**THE PROBLEM:**
All lines holding the string "taken" should be copied from the data below.

----- INPUT FOR THIS TASK -----

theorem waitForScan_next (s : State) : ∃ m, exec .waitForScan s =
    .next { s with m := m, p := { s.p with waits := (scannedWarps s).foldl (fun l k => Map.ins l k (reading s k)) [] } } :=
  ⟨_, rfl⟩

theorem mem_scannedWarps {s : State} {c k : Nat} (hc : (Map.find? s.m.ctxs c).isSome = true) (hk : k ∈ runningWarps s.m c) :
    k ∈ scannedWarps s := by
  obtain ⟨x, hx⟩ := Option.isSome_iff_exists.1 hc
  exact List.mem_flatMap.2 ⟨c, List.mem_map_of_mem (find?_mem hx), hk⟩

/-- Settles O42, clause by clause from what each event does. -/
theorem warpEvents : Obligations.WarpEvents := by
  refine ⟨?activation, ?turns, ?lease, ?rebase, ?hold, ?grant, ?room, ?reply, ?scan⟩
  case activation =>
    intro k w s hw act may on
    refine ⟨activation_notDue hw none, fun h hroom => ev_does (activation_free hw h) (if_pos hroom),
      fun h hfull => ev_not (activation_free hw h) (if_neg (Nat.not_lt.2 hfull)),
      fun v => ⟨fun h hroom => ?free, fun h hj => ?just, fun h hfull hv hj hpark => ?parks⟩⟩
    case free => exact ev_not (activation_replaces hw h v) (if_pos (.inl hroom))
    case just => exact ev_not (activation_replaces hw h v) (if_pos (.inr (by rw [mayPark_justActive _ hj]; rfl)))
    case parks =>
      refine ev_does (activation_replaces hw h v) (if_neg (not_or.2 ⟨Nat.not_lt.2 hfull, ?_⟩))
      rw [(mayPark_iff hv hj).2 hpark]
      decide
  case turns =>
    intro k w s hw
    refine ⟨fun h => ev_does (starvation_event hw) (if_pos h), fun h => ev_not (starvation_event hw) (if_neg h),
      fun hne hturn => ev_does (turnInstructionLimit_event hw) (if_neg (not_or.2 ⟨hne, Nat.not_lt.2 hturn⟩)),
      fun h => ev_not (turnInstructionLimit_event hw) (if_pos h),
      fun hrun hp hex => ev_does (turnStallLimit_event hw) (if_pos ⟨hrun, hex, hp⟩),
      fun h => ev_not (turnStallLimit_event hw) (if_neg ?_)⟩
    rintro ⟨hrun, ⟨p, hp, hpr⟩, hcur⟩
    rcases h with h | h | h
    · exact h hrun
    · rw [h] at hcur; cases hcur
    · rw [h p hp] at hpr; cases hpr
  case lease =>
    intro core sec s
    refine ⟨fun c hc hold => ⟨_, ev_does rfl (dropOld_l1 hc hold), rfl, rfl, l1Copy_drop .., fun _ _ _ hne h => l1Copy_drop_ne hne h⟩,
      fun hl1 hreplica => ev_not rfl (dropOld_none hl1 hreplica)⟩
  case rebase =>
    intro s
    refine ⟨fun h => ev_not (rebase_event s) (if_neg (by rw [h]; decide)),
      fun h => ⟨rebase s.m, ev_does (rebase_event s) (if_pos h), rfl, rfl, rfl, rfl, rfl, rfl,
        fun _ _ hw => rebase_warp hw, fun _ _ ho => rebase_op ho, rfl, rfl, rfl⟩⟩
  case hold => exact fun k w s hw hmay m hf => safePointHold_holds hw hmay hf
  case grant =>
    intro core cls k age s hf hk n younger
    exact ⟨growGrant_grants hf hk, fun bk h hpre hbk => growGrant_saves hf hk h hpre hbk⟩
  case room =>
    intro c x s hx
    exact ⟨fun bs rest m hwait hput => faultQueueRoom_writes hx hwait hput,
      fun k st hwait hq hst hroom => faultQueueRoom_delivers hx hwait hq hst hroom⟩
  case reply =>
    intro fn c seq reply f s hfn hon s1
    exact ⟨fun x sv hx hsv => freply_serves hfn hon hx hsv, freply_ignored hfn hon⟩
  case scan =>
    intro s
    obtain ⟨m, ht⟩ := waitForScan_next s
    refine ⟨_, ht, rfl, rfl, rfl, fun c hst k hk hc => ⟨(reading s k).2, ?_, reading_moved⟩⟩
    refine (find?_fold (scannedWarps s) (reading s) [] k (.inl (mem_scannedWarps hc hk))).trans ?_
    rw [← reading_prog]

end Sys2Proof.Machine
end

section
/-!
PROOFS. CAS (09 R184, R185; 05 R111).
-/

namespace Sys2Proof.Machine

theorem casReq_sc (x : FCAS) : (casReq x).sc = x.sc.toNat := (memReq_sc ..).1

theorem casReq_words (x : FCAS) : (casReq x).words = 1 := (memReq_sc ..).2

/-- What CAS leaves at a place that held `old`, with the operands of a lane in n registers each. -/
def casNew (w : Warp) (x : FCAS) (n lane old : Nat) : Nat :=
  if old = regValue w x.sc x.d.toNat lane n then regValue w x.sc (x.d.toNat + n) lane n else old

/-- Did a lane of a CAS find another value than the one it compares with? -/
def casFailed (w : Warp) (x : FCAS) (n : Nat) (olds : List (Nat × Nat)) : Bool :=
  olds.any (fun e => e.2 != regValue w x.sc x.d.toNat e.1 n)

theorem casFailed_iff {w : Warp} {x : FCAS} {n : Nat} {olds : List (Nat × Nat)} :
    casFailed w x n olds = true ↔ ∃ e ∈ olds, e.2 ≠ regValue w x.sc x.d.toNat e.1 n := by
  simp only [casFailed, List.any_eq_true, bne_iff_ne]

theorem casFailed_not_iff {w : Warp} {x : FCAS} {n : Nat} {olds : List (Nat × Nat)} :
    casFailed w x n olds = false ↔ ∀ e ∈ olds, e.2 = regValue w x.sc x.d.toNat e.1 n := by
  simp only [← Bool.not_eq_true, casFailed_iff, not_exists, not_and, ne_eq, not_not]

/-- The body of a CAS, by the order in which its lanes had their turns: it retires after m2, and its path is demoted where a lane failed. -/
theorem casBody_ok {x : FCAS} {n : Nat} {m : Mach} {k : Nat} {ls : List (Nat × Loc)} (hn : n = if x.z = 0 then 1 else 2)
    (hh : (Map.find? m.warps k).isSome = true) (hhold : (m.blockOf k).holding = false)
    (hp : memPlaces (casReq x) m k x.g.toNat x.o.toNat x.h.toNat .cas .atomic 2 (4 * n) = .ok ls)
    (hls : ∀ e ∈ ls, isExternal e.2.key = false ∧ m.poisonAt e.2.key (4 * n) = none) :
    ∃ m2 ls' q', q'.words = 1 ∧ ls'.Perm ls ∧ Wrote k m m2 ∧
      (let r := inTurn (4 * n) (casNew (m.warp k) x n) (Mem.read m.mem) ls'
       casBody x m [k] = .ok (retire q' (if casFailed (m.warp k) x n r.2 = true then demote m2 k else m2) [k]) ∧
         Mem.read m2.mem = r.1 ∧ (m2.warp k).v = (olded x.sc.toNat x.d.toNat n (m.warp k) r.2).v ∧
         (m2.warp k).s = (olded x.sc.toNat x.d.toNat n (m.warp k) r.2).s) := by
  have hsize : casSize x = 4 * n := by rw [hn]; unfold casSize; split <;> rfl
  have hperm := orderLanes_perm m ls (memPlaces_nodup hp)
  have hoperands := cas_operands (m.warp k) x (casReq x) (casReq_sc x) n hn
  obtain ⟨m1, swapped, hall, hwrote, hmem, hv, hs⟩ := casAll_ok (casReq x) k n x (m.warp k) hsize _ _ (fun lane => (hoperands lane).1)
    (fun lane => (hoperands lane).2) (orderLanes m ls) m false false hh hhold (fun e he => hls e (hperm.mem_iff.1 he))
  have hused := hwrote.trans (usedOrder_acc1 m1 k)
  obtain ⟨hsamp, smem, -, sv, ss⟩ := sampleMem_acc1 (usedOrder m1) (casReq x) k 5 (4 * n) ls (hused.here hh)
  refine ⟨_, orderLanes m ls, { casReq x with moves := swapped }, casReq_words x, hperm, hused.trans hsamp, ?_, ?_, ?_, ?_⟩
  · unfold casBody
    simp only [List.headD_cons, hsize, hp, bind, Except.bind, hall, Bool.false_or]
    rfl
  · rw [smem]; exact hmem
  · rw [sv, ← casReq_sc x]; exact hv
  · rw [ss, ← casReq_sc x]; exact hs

-----
----- INPUT FOR THIS TASK -----

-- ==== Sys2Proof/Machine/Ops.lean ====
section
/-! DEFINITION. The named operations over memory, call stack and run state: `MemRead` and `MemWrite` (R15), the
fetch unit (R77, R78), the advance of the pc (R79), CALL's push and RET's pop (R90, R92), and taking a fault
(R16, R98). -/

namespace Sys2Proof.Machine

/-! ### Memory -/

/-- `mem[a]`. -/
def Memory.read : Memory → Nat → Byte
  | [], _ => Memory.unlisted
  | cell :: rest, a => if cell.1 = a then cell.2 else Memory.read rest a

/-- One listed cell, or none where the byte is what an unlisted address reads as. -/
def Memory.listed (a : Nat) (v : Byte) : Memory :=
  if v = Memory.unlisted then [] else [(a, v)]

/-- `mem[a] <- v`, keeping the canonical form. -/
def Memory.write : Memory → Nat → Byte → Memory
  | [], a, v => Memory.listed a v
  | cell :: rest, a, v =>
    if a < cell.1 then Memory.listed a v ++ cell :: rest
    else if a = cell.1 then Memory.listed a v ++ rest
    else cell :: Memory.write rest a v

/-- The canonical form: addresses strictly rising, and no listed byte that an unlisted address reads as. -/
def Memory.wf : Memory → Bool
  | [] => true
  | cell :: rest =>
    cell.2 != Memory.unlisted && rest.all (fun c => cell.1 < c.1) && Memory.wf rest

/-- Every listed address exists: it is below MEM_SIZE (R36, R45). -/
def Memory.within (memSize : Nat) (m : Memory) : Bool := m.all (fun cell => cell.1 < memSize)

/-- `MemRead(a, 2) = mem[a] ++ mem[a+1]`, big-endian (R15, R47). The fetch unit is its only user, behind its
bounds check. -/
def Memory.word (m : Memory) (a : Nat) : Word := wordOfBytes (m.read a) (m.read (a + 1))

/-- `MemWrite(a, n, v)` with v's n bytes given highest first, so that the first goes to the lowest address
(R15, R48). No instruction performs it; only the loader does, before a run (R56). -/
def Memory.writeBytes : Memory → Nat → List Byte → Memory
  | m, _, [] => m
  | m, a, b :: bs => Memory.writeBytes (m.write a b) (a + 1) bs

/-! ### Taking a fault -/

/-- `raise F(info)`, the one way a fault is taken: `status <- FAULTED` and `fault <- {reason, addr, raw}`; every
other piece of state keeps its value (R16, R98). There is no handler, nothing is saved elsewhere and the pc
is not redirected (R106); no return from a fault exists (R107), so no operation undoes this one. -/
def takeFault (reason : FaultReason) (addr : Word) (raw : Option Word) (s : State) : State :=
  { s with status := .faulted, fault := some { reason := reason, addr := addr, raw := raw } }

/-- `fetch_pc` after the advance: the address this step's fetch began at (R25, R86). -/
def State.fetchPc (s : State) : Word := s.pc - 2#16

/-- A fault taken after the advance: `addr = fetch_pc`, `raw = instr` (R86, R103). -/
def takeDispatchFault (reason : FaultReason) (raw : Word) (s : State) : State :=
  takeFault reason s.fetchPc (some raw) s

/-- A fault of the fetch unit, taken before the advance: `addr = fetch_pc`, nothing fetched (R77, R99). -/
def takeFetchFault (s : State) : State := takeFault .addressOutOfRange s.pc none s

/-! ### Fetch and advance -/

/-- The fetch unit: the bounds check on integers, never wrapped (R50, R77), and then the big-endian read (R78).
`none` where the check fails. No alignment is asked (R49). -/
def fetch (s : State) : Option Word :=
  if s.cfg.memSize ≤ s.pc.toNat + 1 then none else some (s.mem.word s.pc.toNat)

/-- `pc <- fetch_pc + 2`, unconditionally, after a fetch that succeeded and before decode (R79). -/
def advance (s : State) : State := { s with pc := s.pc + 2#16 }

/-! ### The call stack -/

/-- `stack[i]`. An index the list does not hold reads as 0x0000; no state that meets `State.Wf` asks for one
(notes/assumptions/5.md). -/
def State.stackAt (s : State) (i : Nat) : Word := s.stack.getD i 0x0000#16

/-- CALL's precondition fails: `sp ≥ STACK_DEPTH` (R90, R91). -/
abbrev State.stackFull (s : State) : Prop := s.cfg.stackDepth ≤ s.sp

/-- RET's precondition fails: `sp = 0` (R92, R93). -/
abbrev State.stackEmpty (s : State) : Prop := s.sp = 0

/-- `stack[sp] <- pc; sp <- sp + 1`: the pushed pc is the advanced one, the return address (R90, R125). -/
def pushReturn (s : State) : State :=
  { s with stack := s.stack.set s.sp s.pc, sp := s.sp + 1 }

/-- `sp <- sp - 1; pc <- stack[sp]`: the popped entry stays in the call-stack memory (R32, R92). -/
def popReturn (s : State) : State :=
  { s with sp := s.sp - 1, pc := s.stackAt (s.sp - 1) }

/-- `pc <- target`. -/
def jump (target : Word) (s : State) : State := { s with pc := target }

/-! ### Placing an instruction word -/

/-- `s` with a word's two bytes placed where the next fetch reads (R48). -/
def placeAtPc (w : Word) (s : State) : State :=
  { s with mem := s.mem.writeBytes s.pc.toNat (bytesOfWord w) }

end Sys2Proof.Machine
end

-----
----- INPUT FOR THIS TASK -----

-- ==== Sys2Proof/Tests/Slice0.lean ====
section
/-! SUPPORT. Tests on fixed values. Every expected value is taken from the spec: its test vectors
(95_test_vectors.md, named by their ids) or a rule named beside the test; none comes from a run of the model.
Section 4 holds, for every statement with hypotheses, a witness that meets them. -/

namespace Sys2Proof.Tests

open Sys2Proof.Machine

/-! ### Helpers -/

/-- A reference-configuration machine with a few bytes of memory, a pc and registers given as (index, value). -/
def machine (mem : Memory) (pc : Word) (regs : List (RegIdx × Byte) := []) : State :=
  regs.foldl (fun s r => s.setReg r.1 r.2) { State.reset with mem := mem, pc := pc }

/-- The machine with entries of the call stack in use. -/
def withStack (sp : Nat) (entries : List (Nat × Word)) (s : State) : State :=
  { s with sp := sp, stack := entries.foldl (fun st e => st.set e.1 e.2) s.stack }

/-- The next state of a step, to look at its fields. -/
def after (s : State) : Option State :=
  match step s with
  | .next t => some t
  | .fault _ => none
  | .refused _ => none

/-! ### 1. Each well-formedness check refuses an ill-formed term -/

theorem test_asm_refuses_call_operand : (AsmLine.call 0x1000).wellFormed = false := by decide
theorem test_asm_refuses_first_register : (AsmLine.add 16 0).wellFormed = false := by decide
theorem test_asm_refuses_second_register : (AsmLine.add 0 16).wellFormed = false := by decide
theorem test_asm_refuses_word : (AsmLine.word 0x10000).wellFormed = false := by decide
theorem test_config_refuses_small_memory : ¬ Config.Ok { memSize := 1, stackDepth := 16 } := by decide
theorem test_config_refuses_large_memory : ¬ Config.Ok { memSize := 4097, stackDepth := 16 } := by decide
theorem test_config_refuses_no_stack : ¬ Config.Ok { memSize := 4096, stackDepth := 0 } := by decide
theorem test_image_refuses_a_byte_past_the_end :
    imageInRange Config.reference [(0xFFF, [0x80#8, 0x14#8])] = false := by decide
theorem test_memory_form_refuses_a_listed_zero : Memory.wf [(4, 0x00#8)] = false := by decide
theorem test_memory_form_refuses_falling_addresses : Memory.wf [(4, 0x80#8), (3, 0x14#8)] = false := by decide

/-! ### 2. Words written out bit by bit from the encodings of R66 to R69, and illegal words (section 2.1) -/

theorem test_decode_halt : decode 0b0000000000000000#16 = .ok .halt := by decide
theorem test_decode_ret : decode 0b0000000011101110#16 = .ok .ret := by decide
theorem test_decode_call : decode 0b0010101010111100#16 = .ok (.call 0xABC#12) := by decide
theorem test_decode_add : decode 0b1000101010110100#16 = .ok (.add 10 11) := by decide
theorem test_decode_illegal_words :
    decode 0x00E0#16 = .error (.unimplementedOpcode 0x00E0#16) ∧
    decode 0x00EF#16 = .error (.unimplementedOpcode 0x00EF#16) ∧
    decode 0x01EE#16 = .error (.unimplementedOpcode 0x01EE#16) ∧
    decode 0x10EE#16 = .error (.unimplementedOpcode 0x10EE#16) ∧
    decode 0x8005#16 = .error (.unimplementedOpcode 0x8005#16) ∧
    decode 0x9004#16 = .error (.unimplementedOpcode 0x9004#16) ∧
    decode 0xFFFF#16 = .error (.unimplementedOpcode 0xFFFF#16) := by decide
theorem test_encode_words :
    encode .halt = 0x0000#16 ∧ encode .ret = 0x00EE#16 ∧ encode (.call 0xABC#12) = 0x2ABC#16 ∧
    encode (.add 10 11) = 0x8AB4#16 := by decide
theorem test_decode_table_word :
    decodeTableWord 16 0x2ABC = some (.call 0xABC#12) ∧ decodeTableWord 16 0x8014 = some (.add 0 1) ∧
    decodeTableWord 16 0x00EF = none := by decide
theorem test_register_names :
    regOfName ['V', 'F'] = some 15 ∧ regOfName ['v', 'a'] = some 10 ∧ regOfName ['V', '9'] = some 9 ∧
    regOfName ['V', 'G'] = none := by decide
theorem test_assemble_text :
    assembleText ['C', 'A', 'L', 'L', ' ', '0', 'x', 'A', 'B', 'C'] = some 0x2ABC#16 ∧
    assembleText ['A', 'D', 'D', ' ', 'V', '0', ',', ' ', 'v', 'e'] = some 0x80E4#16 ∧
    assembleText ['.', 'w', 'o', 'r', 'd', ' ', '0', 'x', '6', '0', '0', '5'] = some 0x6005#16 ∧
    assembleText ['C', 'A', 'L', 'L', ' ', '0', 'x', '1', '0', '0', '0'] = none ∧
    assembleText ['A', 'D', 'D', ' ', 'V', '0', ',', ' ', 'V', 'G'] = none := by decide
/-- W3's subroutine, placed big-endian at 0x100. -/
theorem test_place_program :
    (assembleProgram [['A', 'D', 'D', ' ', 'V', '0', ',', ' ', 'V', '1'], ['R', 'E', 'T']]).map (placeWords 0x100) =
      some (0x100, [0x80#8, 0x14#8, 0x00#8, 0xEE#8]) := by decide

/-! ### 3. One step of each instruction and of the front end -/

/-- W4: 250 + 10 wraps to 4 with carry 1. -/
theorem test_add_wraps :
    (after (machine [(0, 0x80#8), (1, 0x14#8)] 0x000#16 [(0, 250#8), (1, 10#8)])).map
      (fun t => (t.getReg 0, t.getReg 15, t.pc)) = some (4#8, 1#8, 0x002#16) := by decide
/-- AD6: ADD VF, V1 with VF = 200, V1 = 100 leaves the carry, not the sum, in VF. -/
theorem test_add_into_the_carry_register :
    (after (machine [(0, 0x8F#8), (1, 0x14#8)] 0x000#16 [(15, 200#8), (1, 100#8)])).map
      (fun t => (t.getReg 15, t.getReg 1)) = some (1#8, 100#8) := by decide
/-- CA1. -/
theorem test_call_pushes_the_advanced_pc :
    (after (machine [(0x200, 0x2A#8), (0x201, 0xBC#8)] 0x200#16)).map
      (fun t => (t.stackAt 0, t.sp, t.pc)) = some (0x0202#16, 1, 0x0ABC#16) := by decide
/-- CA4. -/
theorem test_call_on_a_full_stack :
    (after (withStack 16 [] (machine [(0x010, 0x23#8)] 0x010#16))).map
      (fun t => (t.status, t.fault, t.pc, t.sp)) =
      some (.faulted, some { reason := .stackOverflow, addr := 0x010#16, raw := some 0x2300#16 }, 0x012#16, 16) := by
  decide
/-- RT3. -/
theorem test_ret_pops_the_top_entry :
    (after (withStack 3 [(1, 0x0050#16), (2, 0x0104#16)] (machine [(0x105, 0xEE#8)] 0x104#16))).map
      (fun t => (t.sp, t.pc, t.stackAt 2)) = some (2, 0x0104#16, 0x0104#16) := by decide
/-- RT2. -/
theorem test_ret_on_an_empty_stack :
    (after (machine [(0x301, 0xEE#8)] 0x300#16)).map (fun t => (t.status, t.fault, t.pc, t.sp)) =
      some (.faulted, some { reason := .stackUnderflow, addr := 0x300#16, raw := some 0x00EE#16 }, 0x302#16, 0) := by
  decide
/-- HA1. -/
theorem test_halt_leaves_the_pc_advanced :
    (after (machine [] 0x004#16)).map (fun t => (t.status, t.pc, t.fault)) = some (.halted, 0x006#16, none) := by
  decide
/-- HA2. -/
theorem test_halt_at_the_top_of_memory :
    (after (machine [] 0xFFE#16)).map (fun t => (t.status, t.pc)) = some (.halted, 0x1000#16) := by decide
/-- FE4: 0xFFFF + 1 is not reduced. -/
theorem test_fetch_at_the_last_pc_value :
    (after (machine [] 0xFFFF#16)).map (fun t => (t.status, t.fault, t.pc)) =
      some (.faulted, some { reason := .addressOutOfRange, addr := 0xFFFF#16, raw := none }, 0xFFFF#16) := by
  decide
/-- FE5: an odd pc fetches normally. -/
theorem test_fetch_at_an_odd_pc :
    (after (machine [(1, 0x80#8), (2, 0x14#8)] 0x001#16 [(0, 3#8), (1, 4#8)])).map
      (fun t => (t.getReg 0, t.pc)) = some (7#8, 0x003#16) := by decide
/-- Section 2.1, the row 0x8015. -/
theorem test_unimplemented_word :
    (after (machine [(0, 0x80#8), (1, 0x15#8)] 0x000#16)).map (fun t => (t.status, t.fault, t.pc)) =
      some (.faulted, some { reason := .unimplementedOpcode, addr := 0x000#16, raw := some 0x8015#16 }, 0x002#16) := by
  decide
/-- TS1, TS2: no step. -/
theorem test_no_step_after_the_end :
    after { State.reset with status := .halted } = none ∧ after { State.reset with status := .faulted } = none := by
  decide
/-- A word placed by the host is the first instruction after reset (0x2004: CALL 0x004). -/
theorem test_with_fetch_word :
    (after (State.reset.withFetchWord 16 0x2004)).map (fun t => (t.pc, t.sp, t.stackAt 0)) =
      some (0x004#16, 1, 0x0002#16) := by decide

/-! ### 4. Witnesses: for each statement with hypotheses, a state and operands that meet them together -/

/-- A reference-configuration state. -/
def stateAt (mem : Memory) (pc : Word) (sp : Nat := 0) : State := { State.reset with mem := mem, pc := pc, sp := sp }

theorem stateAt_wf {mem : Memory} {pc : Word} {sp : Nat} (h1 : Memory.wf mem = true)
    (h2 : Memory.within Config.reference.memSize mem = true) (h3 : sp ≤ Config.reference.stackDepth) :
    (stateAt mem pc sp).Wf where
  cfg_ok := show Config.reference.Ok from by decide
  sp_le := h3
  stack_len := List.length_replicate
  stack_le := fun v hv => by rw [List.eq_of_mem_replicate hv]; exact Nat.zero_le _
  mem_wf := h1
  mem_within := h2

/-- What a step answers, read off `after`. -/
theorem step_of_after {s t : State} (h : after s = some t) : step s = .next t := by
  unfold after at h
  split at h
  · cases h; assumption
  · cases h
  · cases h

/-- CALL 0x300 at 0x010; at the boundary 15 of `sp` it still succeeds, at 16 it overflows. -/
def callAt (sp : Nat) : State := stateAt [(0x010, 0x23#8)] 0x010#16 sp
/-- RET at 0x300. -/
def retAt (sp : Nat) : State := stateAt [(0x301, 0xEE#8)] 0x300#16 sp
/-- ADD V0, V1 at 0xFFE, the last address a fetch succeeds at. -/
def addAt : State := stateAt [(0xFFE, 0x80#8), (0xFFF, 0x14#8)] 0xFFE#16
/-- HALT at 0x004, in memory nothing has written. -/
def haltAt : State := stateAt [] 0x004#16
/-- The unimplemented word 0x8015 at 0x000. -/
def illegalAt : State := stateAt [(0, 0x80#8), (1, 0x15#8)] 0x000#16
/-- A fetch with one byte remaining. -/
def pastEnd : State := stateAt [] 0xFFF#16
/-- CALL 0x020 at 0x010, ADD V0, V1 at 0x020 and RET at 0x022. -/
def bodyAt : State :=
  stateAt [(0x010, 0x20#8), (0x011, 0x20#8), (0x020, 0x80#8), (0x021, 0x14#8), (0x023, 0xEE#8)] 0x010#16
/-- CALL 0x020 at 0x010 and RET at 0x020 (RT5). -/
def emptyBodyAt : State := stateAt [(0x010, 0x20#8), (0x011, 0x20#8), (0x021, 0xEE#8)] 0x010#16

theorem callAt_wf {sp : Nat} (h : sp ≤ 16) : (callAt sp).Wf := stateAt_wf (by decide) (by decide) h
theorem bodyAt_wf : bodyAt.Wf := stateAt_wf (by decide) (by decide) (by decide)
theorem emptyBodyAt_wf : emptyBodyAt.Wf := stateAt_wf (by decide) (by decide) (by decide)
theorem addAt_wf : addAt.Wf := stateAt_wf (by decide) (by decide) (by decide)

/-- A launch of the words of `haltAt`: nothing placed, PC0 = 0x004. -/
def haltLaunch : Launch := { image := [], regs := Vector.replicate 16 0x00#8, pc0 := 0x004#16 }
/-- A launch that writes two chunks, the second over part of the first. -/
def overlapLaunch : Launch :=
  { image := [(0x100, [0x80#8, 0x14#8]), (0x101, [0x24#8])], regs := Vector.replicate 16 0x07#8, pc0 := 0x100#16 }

-----

**WRITTEN RESPONSE:**
/-- `raise F(info)`, the one way a fault is taken: `status <- FAULTED` and `fault <- {reason, addr, raw}`; every
/-- A fault taken after the advance: `addr = fetch_pc`, `raw = instr` (R86, R103). -/
/-- A fault of the fetch unit, taken before the advance: `addr = fetch_pc`, nothing fetched (R77, R99). -/
/-! SUPPORT. Tests on fixed values. Every expected value is taken from the spec: its test vectors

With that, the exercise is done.